How to Implement Custom Business Rules Validation in Soda Data Contracts:

  • Use failed rows for row-level business rules:

    • write an expression that returns rows violating your rule

    • expect zero failed rows

  • Use metric checks for KPI/SLO-style validation:

    • compute a single numeric metric using a SQL expression or query

    • apply a threshold such as must_be_greater_than_or_equal

Example data contract:

dataset: postgres_ds/db/public/orders

columns:
  - name: order_id
  - name: status
  - name: fulfillment_date
  - name: order_date
  - name: delivery_date

checks:
  - failed_rows:
      name: "Fulfilled or shipped orders must have a fulfillment_date"
      qualifier: fulfillment_check
      expression: status IN ('FULFILLED', 'SHIPPED') AND fulfillment_date IS NULL
  - failed_rows:
      name: "Individual order delivery must not exceed 5 days"
      qualifier: delivery_time
      expression: DATEDIFF('day', order_date, delivery_date) > 5
  - row_count:
      name: "Daily order volume must reach at least 100 rows"
      threshold:
        must_be_greater_than_or_equal: 100

What custom business rules validation catches:

  • Domain-specific constraints that standard check types cannot express

  • Lifecycle or status violations (e.g., a required field missing for a given state)
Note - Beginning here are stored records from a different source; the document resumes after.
/-- Plane p takes a plane reset: its targets park, what waits for it is freed, and after 1 ms its image is loaded again. One that
runs goes on, and a request while a reset commit is written joins that reset (R482). -/
def Chip.planeReset (c : Chip) (p : Nat) : Chip :=
  if 4 ≤ p ∨ Sparse.get (fun _ => 0) c.boot.hold p ≠ 0 ∨ c.resetCommitting then c
  else
    let c := c.parkTargets (planeTargets p)
    let c := (c.mailboxPlaneReset p).vaultPlaneReset p
    let c := (c.incSat (FAB_PRST_CNT_count p)).raiseEv fabPage 2
    let c := (c.put (UPD_PL_ST_state p) 0).setBoot fun b =>
      { b with
        loading := if b.loading.map (·.1) = some p then none else b.loading
        waiting := b.waiting.filter (· != p)
        hold := Sparse.set (fun _ => 0) b.hold p 8
        restarting := putBit b.restarting p true
        watchdogs := Sparse.set (fun _ => none) b.watchdogs p none
        halves := putBit b.halves p false
        trials := Sparse.erase b.trials p }
    let c := if p = 3 then c.stopSafety else c
    c.loaderNext

/-- The holds of plane resets at a Stride edge, and the ages of the watchdogs and of the trials (R470, R472, R478). -/
def Chip.bootEdge (c : Chip) : Chip :=
  let c := forN 4 (fun p c =>
    let n := Sparse.get (fun _ => 0) c.boot.hold p
    if n = 0 then c
    else
      let c := c.setBoot fun b => { b with hold := Sparse.set (fun _ => 0) b.hold p (n - 1) }
      if n = 1 then c.queueStart p else c) c
  c.setBoot fun b =>
    { b with
      watchdogs := b.watchdogs.map fun w => (w.1, w.2.map (· + 1))
      trials := b.trials.map fun t => (t.1, t.2 + 1) }

/-! ### UPD_PL_CMD (R468, R469, R478, R479, R481) -/

/-- A keyed write of UPD_PL_CMD with bit k set. -/
def Chip.planeCommand (c : Chip) (acc : Access) (p v k : Nat) (f : Chip → Chip) : Chip :=
  if 4 ≤ p then c
  else c.write acc (UPD_PL_CMD p).addr v fun c => if v / 65536 % 65536 ≠ resetKey ∨ ¬ bit v k then c else f c

/-- A command of UPD_PL_CMD ends as done (2) or refused (3) with its reason. -/
def Chip.endPlaneCommand (c : Chip) (p state reason : Nat) : Chip :=
  (c.put (UPD_PL_CMD_ST_state p) state).put (UPD_PL_CMD_ST_reason p) reason

/-- UPD_PL_CMD.start (R468, R469): refused for a running plane. -/
def planeStartCmd (acc : Access) (p v : Nat) (c : Chip) : Chip :=
  c.planeCommand acc p v 0 fun c =>
    if c.rd (UPD_PL_ST_state p) = 2 then c.endPlaneCommand p 3 2
    else if Sparse.get (fun _ => 0) c.boot.hold p ≠ 0 then c.endPlaneCommand p 1 0
    else (c.endPlaneCommand p 1 0).queueStart p

/-- PLANE_START_CMD (R468). -/
def execPlaneStartCmd (acc : Access) (p v : Nat) (s : State) : Answer := s.effect (planeStartCmd acc p v)

/-- The reason that refuses a switch of plane p (R481). -/
def Chip.switchRefusal (c : Chip) (p : Nat) : Option Nat :=
  if ¬ bit c.boot.verified (2 * p + (1 - c.rd (UPD_PL_ST_bank p))) then some 1
  else if c.flag LDG_STATUS_pfw then some 3
  else if c.boot.command.isSome then some 4
  else if p = 3 ∧ ¬ c.flag HRN_CTRL_pair_en ∧ (List.range c.variant.flocks).any (fun f => c.flockState f != 2) then some 5
  else none

/-- UPD_PL_CMD.switch: a trial of the other bank (R481). -/
def planeSwitchCmd (acc : Access) (p v : Nat) (c : Chip) : Chip :=
  c.planeCommand acc p v 1 fun c =>
    match c.switchRefusal p with
    | some r => c.endPlaneCommand p 3 r
    | none =>
      let bank := c.rd (UPD_PL_ST_bank p)
      let c := c.setBootPlane p { c.bootPlane p with previous := bank, trialBank := 1 - bank, trial := true, tries := 0 }
      (c.endPlaneCommand p 2 0).planeReset p

/-- PLANE_SWITCH_CMD (R481). -/
def execPlaneSwitchCmd (acc : Access) (p v : Nat) (s : State) : Answer := s.effect (planeSwitchCmd acc p v)

/-- UPD_PL_CMD.confirm: the trial ends, and the running bank is preferred (R478). -/
def planeConfirmCmd (acc : Access) (p v : Nat) (c : Chip) : Chip :=
  c.planeCommand acc p v 2 fun c =>
    if c.rd (UPD_PL_ST_state p) ≠ 2 then c
    else
      let bank := c.rd (UPD_PL_ST_bank p)
      let c := c.setBootPlane p { c.bootPlane p with preferred := bank, previous := 1 - bank, trial := false, tries := 0 }
      (c.setBoot fun b => { b with trials := Sparse.erase b.trials p }).endPlaneCommand p 2 0

/-- PLANE_CONFIRM_CMD (R478). -/
def execPlaneConfirmCmd (acc : Access) (p v : Nat) (s : State) : Answer := s.effect (planeConfirmCmd acc p v)

/-- UPD_PL_CMD.svn_commit: the minimum svn rises to that of the running image (R479). -/
def svnCommitCmd (acc : Access) (p v : Nat) (c : Chip) : Chip :=
  c.planeCommand acc p v 3 fun c =>
    if c.rd (UPD_PL_ST_state p) ≠ 2 then c
    else (c.put (UPD_PL_ST_svn_min p) (max (c.rd (UPD_PL_ST_svn_min p)) (c.rd (UPD_PL_ST_svn p)))).endPlaneCommand p 2 0

/-- SVN_COMMIT_CMD (R479). -/
def execSvnCommitCmd (acc : Access) (p v : Nat) (s : State) : Answer := s.effect (svnCommitCmd acc p v)

/-- UPD_PL_CMD.revert: the previous bank is selected, and the plane takes a plane reset (R484). -/
def planeRevertCmd (acc : Access) (p v : Nat) (c : Chip) : Chip :=
  c.planeCommand acc p v 4 fun c =>
    let x := c.bootPlane p
    let c := c.setBootPlane p { x with preferred := x.previous, previous := 1 - x.previous, trial := false, tries := 0 }
    (c.endPlaneCommand p 2 0).planeReset p

/-- PLANE_REVERT_CMD (R484). -/
def execPlaneRevertCmd (acc : Access) (p v : Nat) (s : State) : Answer := s.effect (planeRevertCmd acc p v)

/-- The trial window of plane p ends without a confirmation: a plane reset (R478). -/
def trialWindowExpire (p : Nat) (c : Chip) : Chip :=
  match Sparse.find c.boot.trials p with
  | some age => if (c.bootPlane p).trial ∧ 8000 * max 1 (c.rd (UPD_PL_CFG_window p)) ≤ age then c.planeReset p else c
  | none => c

/-- TRIAL_WINDOW_EXPIRE (R478). -/
def execTrialWindowExpire (p : Nat) (s : State) : Answer := s.effect (trialWindowExpire p)

/-! ### Watchdogs (R470) and power gating (R483) -/

/-- The watchdog of plane p: Strides since its service; none while stopped. -/
def Chip.watchdog (c : Chip) (p : Nat) : Option Nat := Sparse.get (fun _ => none) c.boot.watchdogs p

/-- The timeout of plane p's watchdog in Strides. -/
def Chip.watchdogTime (c : Chip) (p : Nat) : Nat :=
  let t := c.rd (FAB_WDT_CFG_timeout p)
  8 * (if t = 0 then 10 else t)

/-- The management plane's watchdog is expired or serviced, which the switch dies see (R287). -/
def Chip.managementExpired (c : Chip) (b : Bool) : Chip :=
  (c.setLoad fun l => { l with wdManagement := b }).watchdogsChanged

/-- A core writes its CSR 0x7C0 (R470). -/
def watchdogService (t v : Nat) (c : Chip) : Chip :=
  let p := targetPlane t
  if 7 ≤ t ∨ v ≠ 0x5AFE ∨ (c.watchdog p).isNone then c
  else
    let c := c.setBoot fun b =>
      { b with watchdogs := Sparse.set (fun _ => none) b.watchdogs p (some 0), halves := putBit b.halves p false }
    let c := c.setFlag (FAB_WDT_ST.bitOf p) false
    if p = 2 then c.managementExpired false else c
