-- ==== Sys2Proof/Machine/SafetyRows.lean ====
section
/-! DEFINITION. The commands of the safety function: cut outputs, residual current, insulation, weld checks, emergency stops, power,
safety frames, Degraded operation, SAF_CMD, straps, the site parameter block and safe_ok (R302–R344). -/

namespace Sys2Proof.Machine

/-! ### Cut outputs -/

/-- An output's command: B of Flock f is output f, A is output 8 + f; true is asserted. -/
def Chip.cutCommand (c : Chip) (o : Nat) : Bool := if o < 8 then bit (c.rd SAF_CUT_cmd_b) o else bit c.saf.cutA (o - 8)

/-- An output is stuck on: a fault that puts its Flock in Lockout (R302). -/
def Chip.stuckOn (c : Chip) (o : Nat) : Chip := c.faultFlocks (2 ^ (o % 8)) causeOutput 3 (unitStuckOn o)

/-- A dark test of a released output of channel A or B: a pin that does not fall is stuck on (R302). Channel B tests at Stride numbers
divisible by 8000, channel A by its own oscillator. Its 200 µs can meet the readbacks of two Strides. -/
def darkTest (a : Bool) (f : Nat) (fell : Bool) (c : Chip) : Chip :=
  let o := if a then 8 + f else f
  if c.variant.flocks ≤ f ∨ c.cutCommand o ∨ (¬ a ∧ c.stride % 8000 ≠ 0) then c
  else
    let c := c.setSaf fun s => { s with dark := Sparse.set (fun _ => 0) s.dark o 2 }
    if fell then c else (c.stuckOn o).settleSafety

/-- DARK_TEST (R302). -/
def execDarkTest (a : Bool) (f : Nat) (fell : Bool) (s : State) : Answer := s.effect (darkTest a f fell)

/-- An output has read against its command for 2 Strides: stuck on puts the Flock in Lockout, stuck off in Cut (R302). -/
def cutOutputStuck (a : Bool) (f : Nat) (c : Chip) : Chip :=
  let o := if a then 8 + f else f
  if c.variant.flocks ≤ f then c
  else if 2 ≤ Sparse.get (fun _ => 0) c.saf.against o then (c.stuckOn o).settleSafety
  else if 2 ≤ Sparse.get (fun _ => 0) c.saf.against (16 + o) then
    (c.faultFlocks (2 ^ f) causeOutput 2 (unitStuckOff o)).settleSafety
  else c

/-- CUT_OUTPUT_STUCK (R302). -/
def execCutOutputStuck (a : Bool) (f : Nat) (s : State) : Answer := s.effect (cutOutputStuck a f)

/-! ### Residual current -/

/-- One of the two inputs has stayed outside 0.1–4.9 V for 2 Strides (R306). -/
def Residual.astray (r : Residual) : Bool := decide (2 ≤ r.outside) || decide (2 ≤ r.outsideA)

/-- An RCM input has stayed outside 0.1–4.9 V for 2 Strides, or both are inside again (R306). -/
def rcmSensorFault (n : Nat) (bad : Bool) (c : Chip) : Chip :=
  if c.variant.ports ≤ n ∨ c.rcmType n = 0 ∨ bad ≠ (c.residual n).astray then c
  else
    let mask := 2 ^ c.flockOf n
    let c := c.setFlag (RCM_STATUS_sensor_fault n) (bad || c.rd (RCM_STATUS_test n) == 3)
    if bad then ((c.raiseEv (rcmPage n) 1).faultFlocks mask causeRcm 2 (unitSensor n)).settleSafety
    else (c.clearCause mask (unitSensor n) true).settleSafety

/-- RCM_SENSOR_FAULT (R306). -/
def execRcmSensorFault (n : Nat) (bad : Bool) (s : State) : Answer := s.effect (rcmSensorFault n bad)

/-- The holds of the bands in ms, channel B and channel A (R308). -/
def holdB (band : Nat) : Nat := nth [8000, 200, 50, 200, 100, 10] band
def holdA (band : Nat) : Nat := nth [8500, 220, 55, 220, 110, 11] band

/-- The levels of the bands in µA (R308). -/
def bandLevel (band : Nat) : Nat := nth [6000, 60000, 200000, 30000, 60000, 150000] band

/-- A trip's record: the band, the channel, Idc and Iac (R340). -/
def Chip.logTrip (c : Chip) (n band : Nat) (a : Bool) : Chip :=
  let f := c.flockOf n
  let s := c.flockState f
  c.logSafety 7 4 f s s (if a then 1 else 2) causeRcm (band :: n :: 0 :: 0 :: leBytes 4 (c.rd (RCM_IDC_ua n)) ++
    leBytes 4 (c.rd (RCM_IAC_ua n)))

/-- A band has stayed at its level for its hold in channel A or B: the port's Flock goes to Cut (R308, R309). CRK_RCM_TRIP shows the
latched trip of channel A over the Crook link (R342); channel A trips also while the controller die is in reset (R20). -/
def rcmBandTrip (a : Bool) (n band : Nat) (c : Chip) : Chip :=
  let r := c.residual n
  if c.variant.ports ≤ n ∨ ¬ bit (bandsOf (c.rcmType n)) band then c
  else if a then
    if r.holdsA.getD band 0 < 8 * holdA band ∨ bit r.tripA band then c
    else
      let c := c.setResidual n fun r => { r with tripA := putBit r.tripA band true, latchedA := true }
      if ¬ c.fold.running then (c.latchCause (c.flockOf n) ⟨causeRcm, 2, unitRcmA n, true⟩).crookActs
      else ((c.logTrip n band true).demandFlocks (2 ^ c.flockOf n) causeRcm 2 (unitRcmA n)).settleSafety
  else if r.holds.getD band 0 ≤ 8 * holdB band ∨ c.flag ((RCM_STATUS_trip n).bitOf band) then c
  else
    let c := ((c.setFlag ((RCM_STATUS_trip n).bitOf band) true).incSat (RCM_TRIPS_count n)).raiseEv (rcmPage n) 0
    ((c.logTrip n band false).demandFlocks (2 ^ c.flockOf n) causeRcm 2 (unitRcmB n)).settleSafety
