/-- HRN_MSG_RX, HRN_MSG_ST.count and the level event 9 follow the messages held (R367, R368). -/
def Chip.showMessages (c : Chip) : Chip :=
  let m := c.pair.messages.headD []
  let c := forN 16 (fun k c => c.put (HRN_MSG_RX_msg k) (ofLe ((m.drop (4 * k)).take 4))) c
  (c.put HRN_MSG_ST_count c.pair.messages.length).setRaw hrnPage 9 (!c.pair.messages.isEmpty)

/-- HRN_MSG_CMD.send sends HRN_MSG_TX; ignored while a message is in flight (R367). -/
def harnessMsgSend (acc : Access) (v : Nat) (c : Chip) : Chip :=
  c.write acc HRN_MSG_CMD.addr v fun c =>
    if v % 2 = 0 ∨ c.flag HRN_MSG_ST_tx_busy then c
    else
      let bytes := (List.range 16).flatMap fun k => leBytes 4 (Sparse.get (fun _ => (0 : Word)) c.pair.txWords k).toNat
      (c.setFlag HRN_MSG_ST_tx_busy true).setPair fun p => { p with inFlight := some bytes }

/-- HARNESS_MSG_SEND (R367). -/
def execHarnessMsgSend (acc : Access) (v : Nat) (s : State) : Answer := s.effect (harnessMsgSend acc v)

/-- A message from the twin arrives: it is held, or lost and counted when 16 are held (R367). -/
def harnessMsgReceive (bytes : List Nat) (c : Chip) : Chip :=
  if ¬ c.paired ∨ bytes.length ≠ 64 then c
  else if 16 ≤ c.pair.messages.length then c.incSat HRN_MSG_ST_lost
  else (c.setPair fun p => { p with messages := p.messages ++ [bytes] }).showMessages

/-- HARNESS_MSG_RECEIVE (R367). -/
def execHarnessMsgReceive (bytes : List Nat) (s : State) : Answer := s.effect (harnessMsgReceive bytes)

/-- HRN_MSG_POP frees the oldest message (R367). -/
def harnessMsgPop (acc : Access) (v : Nat) (c : Chip) : Chip :=
  c.write acc HRN_MSG_POP.addr v fun c =>
    if v % 2 = 0 then c else (c.setPair fun p => { p with messages := p.messages.drop 1 }).showMessages

/-- HARNESS_MSG_POP (R367). -/
def execHarnessMsgPop (acc : Access) (v : Nat) (s : State) : Answer := s.effect (harnessMsgPop acc v)

/-! ### What every Stride edge does -/

/-- The Stride frame that this module sends at an edge (R353). -/
def Chip.strideFrame (c : Chip) : StrideFrame :=
  let last := (c.pair.digests.find? fun d => d.1 + 1 == c.stride).getD (0, 0, false)
  let near := c.rd HRN_STATUS_role == 1
  let base : StrideFrame :=
    { sequence := c.pair.sequence, role := c.rd HRN_STATUS_role, joined := c.flag HRN_STATUS_joined
      divergent := c.flag HRN_STATUS_divergent, watchdogs := c.rd FAB_WDT_ST % 16, stride := c.stride
      digest := last.2.1, health := last.2.2, safeOk := c.rd SAF_SAFE_OK_ports
      flocks := (List.range c.variant.flocks).map c.flockState
      joinAt := if c.pair.joinStep = 2 && near then c.pair.joinAt else none, clears := !near && c.pair.joinClears }
  if near then
    { base with
      lc := c.lc, timeInvalid := c.flag TIM_LEDGER_ST_time_invalid, trims := (List.range 8).map c.nextTrim
      temps := if c.stride % 8 = 0 then (List.range c.variant.ports).map c.portTemp else []
      vcxo := c.rd TIM_VCXO_DAC_code, vcxoInteg := c.tim.vcxoInteg, pilots := (List.range c.variant.ports).map c.pilotOutput
      outputs := c.rd LSW_BSTATE_LO_on + 2 ^ 32 * c.rd LSW_BSTATE_HI_on }
  else
    { base with
      confirmed := (List.range 4).foldl (fun x p => if c.armed p && (c.slot p).confirmed then x + 2 ^ p else x) 0
      stuckOn := (List.range c.variant.flocks).foldl (fun x f =>
        if 2 ≤ Sparse.get (fun _ => 0) c.saf.against f ∨ 2 ≤ Sparse.get (fun _ => 0) c.saf.against (8 + f) then x + 2 ^ f else x) 0
      sealDiff := c.rd HRN_SEAL_DIFF_ports }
  • KPI or SLO breaches detected through aggregate metric thresholds

Performance tip: Referential integrity, regex, and reconciliation checks can be expensive on large tables. Prefer verifying on incremental partitions (latest batch) or on a staging table before promotion. Use thresholds and sampling where strict equality isn’t realistic.

How to Build a Reusable Data Validation Checklist

The goal isn't to write a contract once and move on, but to establish a pattern that any team member can apply to any new dataset without starting from scratch.

Think of it as building a template in layers: structural checks first, then correctness, then relationships, then cross-system consistency. Each layer adds protection without requiring you to know everything about the data upfront.

Start with What Must Never Break

Before adding anything domain-specific, every dataset should have a missing check on its primary key, a duplicate check on any ID column, and a schema check to catch unexpected structural changes. These three checks require no domain knowledge and together catch a large proportion of real pipeline failures: null keys, double-loaded records, and columns that changed type upstream without warning.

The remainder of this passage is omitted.